* _What to do_:
Only the lines below from the one containing "theorem execEn_eq (s" to the one containing "rw [commandEffect_of_awaitingOpcode o" should be repeated, both included and unchanged.

....

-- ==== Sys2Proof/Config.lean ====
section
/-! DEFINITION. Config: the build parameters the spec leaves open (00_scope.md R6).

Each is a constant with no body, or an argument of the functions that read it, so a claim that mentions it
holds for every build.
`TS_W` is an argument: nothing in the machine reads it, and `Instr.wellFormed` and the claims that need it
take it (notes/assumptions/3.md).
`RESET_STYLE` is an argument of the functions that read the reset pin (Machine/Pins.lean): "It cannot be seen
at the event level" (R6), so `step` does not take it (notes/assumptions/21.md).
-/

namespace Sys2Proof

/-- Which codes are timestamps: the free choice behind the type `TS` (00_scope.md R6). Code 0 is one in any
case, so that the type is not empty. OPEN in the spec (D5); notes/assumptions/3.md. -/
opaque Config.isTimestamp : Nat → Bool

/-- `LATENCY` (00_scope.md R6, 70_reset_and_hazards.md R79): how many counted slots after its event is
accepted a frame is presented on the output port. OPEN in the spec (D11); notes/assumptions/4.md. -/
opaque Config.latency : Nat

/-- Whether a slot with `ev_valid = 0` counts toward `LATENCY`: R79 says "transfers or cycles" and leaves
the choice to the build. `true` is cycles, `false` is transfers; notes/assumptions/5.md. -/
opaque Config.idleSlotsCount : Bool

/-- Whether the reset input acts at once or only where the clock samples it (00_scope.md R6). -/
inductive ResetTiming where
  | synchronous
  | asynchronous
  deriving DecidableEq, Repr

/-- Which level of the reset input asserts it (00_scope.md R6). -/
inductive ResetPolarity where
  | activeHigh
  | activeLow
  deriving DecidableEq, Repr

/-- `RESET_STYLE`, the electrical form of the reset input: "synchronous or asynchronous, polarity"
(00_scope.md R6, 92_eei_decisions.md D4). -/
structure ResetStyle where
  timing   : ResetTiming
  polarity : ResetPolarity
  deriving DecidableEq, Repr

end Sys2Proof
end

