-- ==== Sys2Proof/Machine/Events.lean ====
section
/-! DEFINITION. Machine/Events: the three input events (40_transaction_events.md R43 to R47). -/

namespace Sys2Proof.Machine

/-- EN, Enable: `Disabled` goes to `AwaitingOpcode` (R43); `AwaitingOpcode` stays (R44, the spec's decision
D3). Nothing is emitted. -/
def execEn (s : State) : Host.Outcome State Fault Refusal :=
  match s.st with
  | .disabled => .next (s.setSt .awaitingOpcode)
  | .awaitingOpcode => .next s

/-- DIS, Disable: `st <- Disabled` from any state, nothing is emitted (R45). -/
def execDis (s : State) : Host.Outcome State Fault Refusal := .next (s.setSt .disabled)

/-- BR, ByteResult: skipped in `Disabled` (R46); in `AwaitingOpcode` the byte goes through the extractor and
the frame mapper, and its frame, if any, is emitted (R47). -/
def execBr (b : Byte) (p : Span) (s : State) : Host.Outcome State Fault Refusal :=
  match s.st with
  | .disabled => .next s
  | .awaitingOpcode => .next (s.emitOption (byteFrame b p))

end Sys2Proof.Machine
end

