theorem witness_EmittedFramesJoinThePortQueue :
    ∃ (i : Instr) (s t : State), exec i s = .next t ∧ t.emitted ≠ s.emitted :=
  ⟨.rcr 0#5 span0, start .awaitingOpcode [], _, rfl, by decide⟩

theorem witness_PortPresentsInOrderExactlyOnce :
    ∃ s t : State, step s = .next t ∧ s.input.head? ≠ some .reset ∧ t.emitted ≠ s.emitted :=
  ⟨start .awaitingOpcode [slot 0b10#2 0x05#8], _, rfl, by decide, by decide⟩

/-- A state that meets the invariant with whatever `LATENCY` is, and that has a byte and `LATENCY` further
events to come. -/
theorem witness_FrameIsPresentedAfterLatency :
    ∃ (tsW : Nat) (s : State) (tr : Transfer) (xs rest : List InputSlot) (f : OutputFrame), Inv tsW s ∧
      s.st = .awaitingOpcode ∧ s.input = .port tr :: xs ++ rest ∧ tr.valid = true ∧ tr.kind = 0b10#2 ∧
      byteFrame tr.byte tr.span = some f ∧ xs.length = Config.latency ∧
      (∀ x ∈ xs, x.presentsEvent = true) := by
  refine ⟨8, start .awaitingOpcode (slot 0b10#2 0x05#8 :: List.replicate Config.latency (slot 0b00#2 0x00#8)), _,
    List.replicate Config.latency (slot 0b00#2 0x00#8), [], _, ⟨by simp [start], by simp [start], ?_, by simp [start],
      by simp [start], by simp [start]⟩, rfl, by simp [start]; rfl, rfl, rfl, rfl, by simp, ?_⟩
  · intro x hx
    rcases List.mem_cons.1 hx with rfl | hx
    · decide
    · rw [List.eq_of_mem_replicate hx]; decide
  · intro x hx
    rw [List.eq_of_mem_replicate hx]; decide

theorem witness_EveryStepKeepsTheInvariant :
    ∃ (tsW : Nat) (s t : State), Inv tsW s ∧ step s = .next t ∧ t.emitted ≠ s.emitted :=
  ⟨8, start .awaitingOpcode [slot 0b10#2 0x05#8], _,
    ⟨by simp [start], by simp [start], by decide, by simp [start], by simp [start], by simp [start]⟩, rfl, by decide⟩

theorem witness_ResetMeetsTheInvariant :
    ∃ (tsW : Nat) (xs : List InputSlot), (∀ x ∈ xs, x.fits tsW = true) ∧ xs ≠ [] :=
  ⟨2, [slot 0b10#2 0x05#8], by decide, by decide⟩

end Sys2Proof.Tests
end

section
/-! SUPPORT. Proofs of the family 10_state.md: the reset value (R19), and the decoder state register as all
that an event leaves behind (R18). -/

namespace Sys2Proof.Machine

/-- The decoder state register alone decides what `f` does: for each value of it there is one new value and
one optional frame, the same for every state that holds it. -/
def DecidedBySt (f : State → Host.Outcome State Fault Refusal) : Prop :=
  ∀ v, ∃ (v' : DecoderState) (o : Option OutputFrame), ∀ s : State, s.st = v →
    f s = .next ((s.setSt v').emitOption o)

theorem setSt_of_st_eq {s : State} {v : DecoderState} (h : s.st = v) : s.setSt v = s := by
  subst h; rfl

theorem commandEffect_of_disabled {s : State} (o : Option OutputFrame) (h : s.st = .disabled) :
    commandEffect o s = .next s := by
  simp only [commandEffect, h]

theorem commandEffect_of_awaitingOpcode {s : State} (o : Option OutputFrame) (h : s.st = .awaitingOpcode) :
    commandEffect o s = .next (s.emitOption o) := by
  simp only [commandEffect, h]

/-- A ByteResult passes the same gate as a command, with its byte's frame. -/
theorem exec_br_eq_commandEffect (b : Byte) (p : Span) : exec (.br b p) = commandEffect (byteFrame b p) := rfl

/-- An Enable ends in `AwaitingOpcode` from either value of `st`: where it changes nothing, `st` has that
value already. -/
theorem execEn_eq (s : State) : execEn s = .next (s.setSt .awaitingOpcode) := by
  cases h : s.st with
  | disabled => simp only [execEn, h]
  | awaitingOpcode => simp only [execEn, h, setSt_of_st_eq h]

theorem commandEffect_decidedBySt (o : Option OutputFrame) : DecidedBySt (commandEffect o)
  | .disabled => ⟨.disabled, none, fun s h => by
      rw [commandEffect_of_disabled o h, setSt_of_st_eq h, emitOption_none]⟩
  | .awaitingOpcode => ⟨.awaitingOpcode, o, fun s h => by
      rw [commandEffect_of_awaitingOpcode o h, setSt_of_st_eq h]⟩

....

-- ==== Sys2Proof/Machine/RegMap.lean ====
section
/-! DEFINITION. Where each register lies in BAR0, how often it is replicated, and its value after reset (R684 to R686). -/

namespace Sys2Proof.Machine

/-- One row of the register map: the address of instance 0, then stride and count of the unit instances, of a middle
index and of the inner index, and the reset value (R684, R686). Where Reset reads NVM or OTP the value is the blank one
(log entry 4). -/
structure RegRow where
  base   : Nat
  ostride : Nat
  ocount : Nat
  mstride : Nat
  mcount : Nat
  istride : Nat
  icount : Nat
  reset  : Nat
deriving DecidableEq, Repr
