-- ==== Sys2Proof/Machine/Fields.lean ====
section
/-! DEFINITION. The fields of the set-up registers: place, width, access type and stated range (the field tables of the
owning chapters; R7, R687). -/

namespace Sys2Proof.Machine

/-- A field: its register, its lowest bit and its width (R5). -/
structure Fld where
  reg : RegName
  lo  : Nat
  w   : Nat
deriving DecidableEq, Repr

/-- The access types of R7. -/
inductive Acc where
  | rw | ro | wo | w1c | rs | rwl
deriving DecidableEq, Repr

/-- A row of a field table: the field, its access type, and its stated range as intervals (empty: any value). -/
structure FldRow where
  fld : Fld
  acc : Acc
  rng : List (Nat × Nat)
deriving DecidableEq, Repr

....

* _Reply_:
theorem execEn_eq (s : State) : execEn s = .next (s.setSt .awaitingOpcode) := by
  cases h : s.st with
  | disabled => simp only [execEn, h]
  | awaitingOpcode => simp only [execEn, h, setSt_of_st_eq h]

theorem commandEffect_decidedBySt (o : Option OutputFrame) : DecidedBySt (commandEffect o)
  | .disabled => ⟨.disabled, none, fun s h => by
      rw [commandEffect_of_disabled o h, setSt_of_st_eq h, emitOption_none]⟩
  | .awaitingOpcode => ⟨.awaitingOpcode, o, fun s h => by
      rw [commandEffect_of_awaitingOpcode o h, setSt_of_st_eq h]⟩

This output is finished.